ACA premiums to more than double without enhanced subsidies
Some things you didn’t know:
- Everyone on a “group insurance” plan (e.g. employer insurance) was already protected from pre-existing condition exclusions since HIPPA in 1996. HIPPA, however, did not protect the small individual market (about 6% of insured then). A majority of US states enacted their own protections. Thus, the ACA’s pre-X protections applied to a small part of the insurance market. Most people were already protected.

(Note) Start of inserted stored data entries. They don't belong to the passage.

-- ==== Sys2Proof/Machine/Control.lean ====
section
/-! DEFINITION. The control-transfer instructions, opcodes 0x10-0x19 (R112-R116). The terminator decides when it fires; the
decision takes effect at the commit (Sys2Proof/Machine/Commit.lean). -/

namespace Sys2Proof.Machine

/-- R346, R351: does a decision raise a fault, which in a region is a cause of abort? -/
def Term.faults : Term → Bool
  | .fault _ | .trap _ _ => true
  | _ => false

/-- R113, R131, R133: a terminator fires and completes with its decision; that of a squashed instance decides nothing. -/
def State.settle (s : State) (ops : List Token) (t : Term) : State :=
  let sq := s.squashed
  let now := s.clk
  let idx := s.cur.idx
  (s.pin ops).fireWith 1 fun x =>
    let y := { x with term := if sq then .undecided else t }.complete now
    if !sq && t.faults && x.region.isSome then y.abortWith now idx 7 0 else y

/-- The block of the firing. -/
def State.curBlk (s : State) : VAddr := match s.curInst? with | some x => x.blk | none => 0
/-- R51: the continuation of the block of the firing. -/
def State.curFt (s : State) : VAddr := match s.curInst? with | some x => x.ft | none => 0

/-- R115: null at a branch. -/
def nullAt (idx : Nat) : Term := .fault ⟨.nullBranch, idx, 0, 0⟩

/-- R113: go to an address that passes `check_target`, or fault with it. -/
def checkedGoto (idx x : Nat) (link : Option VAddr) : Term :=
  if targetOk x then .goto (BitVec.ofNat 56 x) link
  else .fault ⟨.permission, idx, BitVec.ofNat 64 x, memDetail idx 3 0 4⟩

/-- R113: a decision on the predicate on port a. -/
def State.onPred (s : State) (ifTrue ifFalse : Term) : State :=
  let a := s.opTok .a
  s.settle [a] (if a.null then nullAt s.cur.idx else if a.pred then ifTrue else ifFalse)

/-- R113: a decision on the address on port a. -/
def State.onAddress (s : State) (link : Option VAddr) : State :=
  let a := s.opTok .a
  s.settle [a] (if a.null then nullAt s.cur.idx else checkedGoto s.cur.idx a.lo link)

/-- `br` (R113). -/
def execBr (off : BitVec 24) (s : State) : Res := .next (s.settle [] (.goto (target24 s.curBlk off) none))

/-- `brc` (R113). -/
def execBrc (off : BitVec 24) (s : State) : Res :=
  .next (s.onPred (.goto (target24 s.curBlk off) none) (.goto s.curFt none))

/-- `brcn` (R113). -/
def execBrcn (off : BitVec 24) (s : State) : Res :=
  .next (s.onPred (.goto s.curFt none) (.goto (target24 s.curBlk off) none))

/-- `brx` (R113). -/
def execBrx (s : State) : Res := .next (s.onAddress none)

/-- `call` (R113, R114). -/
def execCall (off : BitVec 24) (s : State) : Res :=
  .next (s.settle [] (.goto (target24 s.curBlk off) (some s.curFt)))

/-- `callc` (R113, R114). -/
def execCallc (off : BitVec 24) (s : State) : Res :=
  .next (s.onPred (.goto (target24 s.curBlk off) (some s.curFt)) (.goto s.curFt none))

/-- `callx` (R113, R114). -/
def execCallx (s : State) : Res := .next (s.onAddress (some s.curFt))

/-- `ret` (R113, R146): the address in l62:l63; in a region the tag of the pair is pinned (R339). -/
def execRet (s : State) : Res :=
  .next ((s.checkParity [62, 63]).settle [{ nullTok with tag := s.slotTag 62 }]
    (checkedGoto s.cur.idx (s.curThread.pairSlot 62).toNat none))

/-- `exit` (R113). -/
def execExit (s : State) : Res := .next (s.settle [] .retire)

/-- `exitc` (R113). -/
def execExitc (s : State) : Res := .next (s.onPred .retire (.goto s.curFt none))

end Sys2Proof.Machine
end

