-- ==== Sys2Proof/Machine/MatrixArray.lean ====
section
/-! DEFINITION. The matrix arrays (R300-R319): channel-table entries (R187), operand descriptors and their extents,
acceptance and refusal, the steps of `mma`, `macc.ld` and `macc.st`, gangs and the census. -/

namespace Sys2Proof.Machine

/-! Channel-table entries (R187) -/

/-- FMT. -/
def entFmt (e : Word) : Nat := e.toNat % 16
/-- SCALE. -/
def entScale (e : Word) : Int := sextNat 8 (e.toNat / 2 ^ 8)
/-- V. -/
def entV (e : Word) : Bool := e.getLsbD 16
/-- OWNER. -/
def entOwner (e : Word) : Nat := e.toNat / 2 ^ 17 % 16
/-- The entry of a core's table. -/
def Core.entry (x : Core) (k : Nat) : Word := Tbl.get 0 x.chan k
/-- R187: is a read of an entry by a group a channel error, whatever the use? -/
def chanError (e : Word) (g : Nat) : Bool :=
  !entV e || entOwner e != g || decide (7 ≤ entFmt e) || (entFmt e == 6 && entScale e != 0)

/-- R302: the row bytes of a format other than ex8. -/
def fmtRowBytes (f : Nat) : Nat := if f = 5 then 128 else if f = 3 ∨ f = 4 then 64 else 32
/-- The bytes of an element of a format other than ex8. -/
def fmtBytes (f : Nat) : Nat := fmtRowBytes f / 32
/-- R305: the mode of a pair of formats: k per step, and whether ACT is i32; none for a pair that has no mode. -/
def mmaMode (fa fb : Nat) : Option (Nat × Bool) :=
  if fa ≤ 2 ∧ fb ≤ 2 then some (4, false)
  else if fa = 6 ∧ fb = 6 then some (4, true)
  else if (fa = 3 ∨ fa = 4) ∧ (fb = 3 ∨ fb = 4) then some (2, false)
  else if fa = 5 ∧ fb = 5 then some (1, false)
  else none

/-- The value of an element's pattern in a format. -/
def fmtValue (f p : Nat) : FpNum :=
  match f with
  | 0 | 2 => fmtE4m3.value (p % 256)
  | 1 => fmtE5m2.value (p % 256)
  | 3 => fmtBf16.value (p % 2 ^ 16)
  | 4 => fmtF16.value (p % 2 ^ 16)
  | 5 => fmtF32.value (p % 2 ^ 32)
  | _ => let v := sextNat 8 p; .fin (decide (v < 0)) v.natAbs 0

/-! Descriptors and control tokens -/

/-- R302: the fields of an operand descriptor. -/
def opDescOf (q : Quad) : OpDesc :=
  let n := q.toNat
  { base := BitVec.ofNat 64 (n % 2 ^ 56), rpitch := bitsOf n 79 64, tpitch := bitsOf n 103 80, rot := bitsOf n 105 104,
    ch := bitsOf n 110 106, bad := decide (bitsOf n 63 56 ≠ 0) || decide (bitsOf n 127 111 ≠ 0) }

/-- R316: M, N, K, AC, the bit [30] and GANG of a control token. -/
structure MatCtl where
  m : Nat
  n : Nat
  k : Nat
  ac : Nat
  flag : Bool
  gang : Bool
  high : Bool
deriving DecidableEq, Repr

/-- R316. -/
def matCtlOf (v : DWord) : MatCtl :=
  let n := v.toNat
  { m := bitsOf n 5 0, n := bitsOf n 11 6, k := bitsOf n 27 12, ac := bitsOf n 29 28, flag := n / 2 ^ 30 % 2 == 1,
    gang := n / 2 ^ 31 % 2 == 1, high := decide (2 ^ 32 ≤ n) }

/-- R316: is the control token of a kind of command valid? -/
def MatCtl.ok (t : MatCtl) (kind : MatKind) : Bool :=
  decide (t.m ≤ 32) && decide (t.n ≤ 32) && !t.high
    && (match kind with
        | .mma => true
        | .ld _ => t.k == 0 && !t.flag && !t.gang
        | .st _ => t.k == 0 && !t.gang)

/-- R304, R317: the bytes of a row that an operand's extent covers, from its entry; none when the entry names no format. -/
def extentRow (kind : MatKind) (d : OpDesc) (e : Word) (g : Nat) : Option Nat :=
  match kind with
  | .ld _ | .st true => some 128
  | .st false => if chanError e g || !([0, 3, 4, 5].contains (entFmt e)) then none else some (fmtRowBytes (entFmt e))
  | .mma => if chanError e g then none else if entFmt e = 2 then some (min d.rpitch 52) else some (fmtRowBytes (entFmt e))

/-- R304: what a command carries of the check at its fire: one more than the row bytes checked, 0 when no format was named. -/
def extentCode : Option Nat → Nat
  | none => 0
  | some n => n + 1

/-- R302: the virtual address of a row. -/
def OpDesc.row (d : OpDesc) (t r : Nat) : Nat := (d.base.toNat + t * d.tpitch + r * d.rpitch) % 2 ^ 64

- The ACA has its own form of pre-existing condition exclusion in the form of a waiting period. If you are uninsured on January 30th, then get diagnosed with a medical condition, you cannot sign up for insurance until January 1st of the following year. This is known as a pre-existing condition waiting period.
- The ACA merged, ultimately, all 35 state-run “high risk insurance pools” having very expensive patients, into the tiny individual market. In addition, 25% of the “uninsured” in 2014 had pre-existing conditions. Some portion of those ended up in the tiny individual market. The effect was to turn the individual market into a high risk/high-cost insurance pool.
- How high cost? On our last year on the ACA, a “Bronze” plan (lowest level) cost us about $2,000 per month (if unsubsidized) with a $19,200 per year family deductible. That means we are on the hook, out of pocket, for major costs up to $19,200 per year. This is not the type of insurance you are accustomed to with a group insurance policy. Instead, the ACA became very expensive “catastrophic” only coverage and nothing like the sales pitch made back in 2010 when the ACA was passed.
- Even with subsidies, the deductibles are so high as to make the insurance coverage worthless for anything but a major catastrophic medical event.
- THE ACA HAS BEEN A TOTAL FAILURE BUT NO ONE IN CONGRESS CARES AND NO ONE THERE WILL MAKE ANY SERIOUS ATTEMPT TO FIX IT.